Data to process: Begin
/-- `UTL.THM.CFG` bits 11:9, RW, reset 0x4 (spec 19_thermal) -/
@[simp] def THM_CFG_MAX_STEP : Fld := ⟨15, 118, 0, 3, 4⟩

/-- `UTL.THM.CFG` bits 3:0, RW, reset 0x3 (spec 19_thermal) -/
@[simp] def THM_CFG_HYST : Fld := ⟨15, 119, 0, 4, 3⟩

/-- `UTL.THM.THR` bits 23:16, RW, reset 0x5F (spec 19_thermal) -/
@[simp] def THM_THR_WARN : Fld := ⟨15, 120, 0, 8, 95⟩

/-- `UTL.THM.THR` bits 7:0, RW, reset 0x64 (spec 19_thermal) -/
@[simp] def THM_THR_HOT : Fld := ⟨15, 121, 0, 8, 100⟩

/-- `UTL.THM.BULK` bits 15:0, RW, reset 0x8B00 (spec 19_thermal) -/
@[simp] def THM_BULK_MASK : Fld := ⟨15, 122, 0, 16, 35584⟩

/-- `UTL.THM.STAT` bits 31, RO, reset 0x0 (spec 19_thermal) -/
@[simp] def THM_STAT_REQ : Fld := ⟨15, 123, 0, 1, 0⟩

/-- `UTL.THM.STAT` bits 30, RO, reset 0x0 (spec 19_thermal) -/
@[simp] def THM_STAT_GRACE : Fld := ⟨15, 124, 0, 1, 0⟩

/-- `UTL.THM.STAT` bits 29, RO, reset 0x0 (spec 19_thermal) -/
@[simp] def THM_STAT_RATE : Fld := ⟨15, 125, 0, 1, 0⟩

/-- `UTL.THM.STAT` bits 28, RO, reset 0x0 (spec 19_thermal) -/
@[simp] def THM_STAT_FRDIV_NA : Fld := ⟨15, 126, 0, 1, 0⟩

/-- `UTL.THM.STAT` bits 2:0, RO, reset 0x0 (spec 19_thermal) -/
@[simp] def THM_STAT_STEP : Fld := ⟨15, 127, 0, 3, 0⟩

/-- `UTL.THM.EVT` bits 31, STK, reset 0x0 (spec 19_thermal) -/
@[simp] def THM_EVT_WARN : Fld := ⟨15, 5106, 0, 1, 0⟩

/-- `UTL.THM.EVT` bits 30, STK, reset 0x0 (spec 19_thermal) -/
@[simp] def THM_EVT_HOT : Fld := ⟨15, 5107, 0, 1, 0⟩

/-- `UTL.THM.EVT` bits 29, STK, reset 0x0 (spec 19_thermal) -/
@[simp] def THM_EVT_BROKEN : Fld := ⟨15, 5108, 0, 1, 0⟩

/-- `UTL.THM.EVT` bits 28, STK, reset 0x0 (spec 19_thermal) -/
@[simp] def THM_EVT_STEP_EV : Fld := ⟨15, 5109, 0, 1, 0⟩

/-- `UTL.THM.EVT` bits 15:0, RO, reset 0x0000 (spec 19_thermal) -/
@[simp] def THM_EVT_HOT_CNT : Fld := ⟨15, 128, 0, 16, 0⟩

/-- `UTL.THM.HOT_SRC and UTL.THM.BROKEN` bits 23:0, RO, reset 0x00_0000 (spec 19_thermal) -/
@[simp] def THM_HOT_SRC_S : Fld := ⟨15, 129, 0, 24, 0⟩

/-- `UTL.THM.HOT_SRC and UTL.THM.BROKEN` bits 23:0, RO, reset 0x00_0000 (spec 19_thermal) -/
@[simp] def THM_BROKEN_S : Fld := ⟨15, 130, 0, 24, 0⟩

/-- `UTL.THM.TEMPs` bits 31, RO, reset 0x0 (spec 19_thermal) -/
@[simp] def THM_TEMP_BROKEN (s : Nat) : Fld := ⟨15, 131, s, 1, 0⟩

/-- `UTL.THM.TEMPs` bits 30:29, RO, reset 0x0 (spec 19_thermal) -/
@[simp] def THM_TEMP_REASON (s : Nat) : Fld := ⟨15, 132, s, 2, 0⟩

/-- `UTL.THM.TEMPs` bits 15:0, RO, reset 0x0000 (spec 19_thermal) -/
@[simp] def THM_TEMP_T (s : Nat) : Fld := ⟨15, 133, s, 16, 0⟩

/-- `UTL.CAL.CFG` bits 9:0, RW, reset 0x00A (spec 20_calibration) -/
@[simp] def CAL_CFG_STEP_US : Fld := ⟨15, 134, 0, 10, 10⟩

/-- `UTL.CAL.TRIM_SEL` bits 31:28, RW, reset 0x0 (spec 20_calibration) -/
@[simp] def TRIM_SEL_KIND : Fld := ⟨15, 135, 0, 4, 0⟩

/-- `UTL.CAL.TRIM_SEL` bits 15:0, RW, reset 0x0000 (spec 20_calibration) -/
@[simp] def TRIM_SEL_INSTANCE : Fld := ⟨15, 136, 0, 16, 0⟩

/-- `UTL.CAL.TRIM_VAL` bits 31:16, RO, reset 0x0000 (spec 20_calibration) -/
@[simp] def TRIM_VAL_CODE : Fld := ⟨15, 137, 0, 16, 0⟩

/-- `UTL.CAL.TRIM_VAL` bits 15:0, RW, reset 0x0000 (spec 20_calibration) -/
@[simp] def TRIM_VAL_TARGET : Fld := ⟨15, 138, 0, 16, 0⟩

/-- `UTL.CAL.RUN` bits 31, W1S, reset 0x0 (spec 20_calibration) -/
@[simp] def CAL_RUN_GO : Fld := ⟨15, 139, 0, 1, 0⟩

/-- `UTL.CAL.RUN` bits 30, W1S, reset 0x0 (spec 20_calibration) -/
@[simp] def CAL_RUN_ABORT : Fld := ⟨15, 140, 0, 1, 0⟩

/-- `UTL.CAL.RUN` bits 27:24, WO, reset 0x0 (spec 20_calibration) -/
@[simp] def CAL_RUN_ROUTINE : Fld := ⟨15, 141, 0, 4, 0⟩

/-- `UTL.CAL.RUN` bits 15:0, WO, reset 0x0000 (spec 20_calibration) -/
@[simp] def CAL_RUN_ARG : Fld := ⟨15, 142, 0, 16, 0⟩

/-- `UTL.CAL.TIMEOUT` bits 15:0, RW, reset 0x0000 (spec 20_calibration) -/
@[simp] def CAL_TIMEOUT_MS : Fld := ⟨15, 143, 0, 16, 0⟩

/-- `UTL.CAL.STAT` bits 31:30, RO, reset 0x0 (spec 20_calibration) -/
@[simp] def CAL_STAT_STATE : Fld := ⟨15, 144, 0, 2, 0⟩

/-- `UTL.CAL.STAT` bits 27:24, RO, reset 0x0 (spec 20_calibration) -/
@[simp] def CAL_STAT_ROUTINE : Fld := ⟨15, 145, 0, 4, 0⟩

/-- `UTL.CAL.STAT` bits 19:16, RO, reset 0x0 (spec 20_calibration) -/
@[simp] def CAL_STAT_RESULT : Fld := ⟨15, 146, 0, 4, 0⟩

/-- `UTL.CAL.STAT` bits 15, RO, reset 0x0 (spec 20_calibration) -/
@[simp] def CAL_STAT_WALKING : Fld := ⟨15, 147, 0, 1, 0⟩

/-- `UTL.CAL.EVT` bits 31, STK, reset 0x0 (spec 20_calibration) -/
@[simp] def CAL_EVT_CAL_TIMEOUT : Fld := ⟨15, 5110, 0, 1, 0⟩

/-- `UTL.CAL.EVT` bits 30, STK, reset 0x0 (spec 20_calibration) -/
@[simp] def CAL_EVT_ABANDON : Fld := ⟨15, 5111, 0, 1, 0⟩

/-- `UTL.CAL.EVT` bits 29, STK, reset 0x0 (spec 20_calibration) -/
@[simp] def CAL_EVT_BUSY : Fld := ⟨15, 5112, 0, 1, 0⟩

/-- `UTL.CAL.EVT` bits 27:24, RO, reset 0x0 (spec 20_calibration) -/
@[simp] def CAL_EVT_ROUTINE : Fld := ⟨15, 148, 0, 4, 0⟩

/-- `UTL.CAL.EVT` bits 7:0, RO, reset 0x00 (spec 20_calibration) -/
@[simp] def CAL_EVT_TO_CNT : Fld := ⟨15, 149, 0, 8, 0⟩

/-! ### The always-on block -/

/-- `AON.THR.REC` bits 31, STK, reset 0x0 (spec 19_thermal) -/
@[simp] def THR_REC_VALID : Fld := ⟨16, 5100, 0, 1, 0⟩

/-- `AON.THR.REC` bits 30:28, RO, reset 0x0 (spec 19_thermal) -/
@[simp] def THR_REC_VOTES : Fld := ⟨16, 100, 0, 3, 0⟩

/-- `AON.THR.REC` bits 26:24, RO, reset 0x0 (spec 19_thermal) -/
@[simp] def THR_REC_VBROKEN : Fld := ⟨16, 101, 0, 3, 0⟩

/-- `AON.THR.REC` bits 15:0, RO, reset From the keep store (spec 19_thermal) -/
@[simp] def THR_REC_RESTARTS : Fld := ⟨16, 102, 0, 16, 0⟩

/-- `AON.THR.PEAK` bits 31:16, RO, reset 0x0000 (spec 19_thermal) -/
@[simp] def THR_PEAK_AT_SHUT : Fld := ⟨16, 103, 0, 16, 0⟩

/-- `AON.THR.PEAK` bits 15:0, RO, reset 0x0000 (spec 19_thermal) -/
@[simp] def THR_PEAK_MAX : Fld := ⟨16, 104, 0, 16, 0⟩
Data to process: End
What the exercise asks: In the entries above, find the line with "123, 0, 1, 0⟩" and the line with "bits 29, RO, reset 0x0 (spec 19_thermal) -/", then set down exactly those two and every line between them, nothing else.

Answer to the problem:
@[simp] def THM_STAT_REQ : Fld := ⟨15, 123, 0, 1, 0⟩

/-- `UTL.THM.STAT` bits 30, RO, reset 0x0 (spec 19_thermal) -/
@[simp] def THM_STAT_GRACE : Fld := ⟨15, 124, 0, 1, 0⟩

/-- `UTL.THM.STAT` bits 29, RO, reset 0x0 (spec 19_thermal) -/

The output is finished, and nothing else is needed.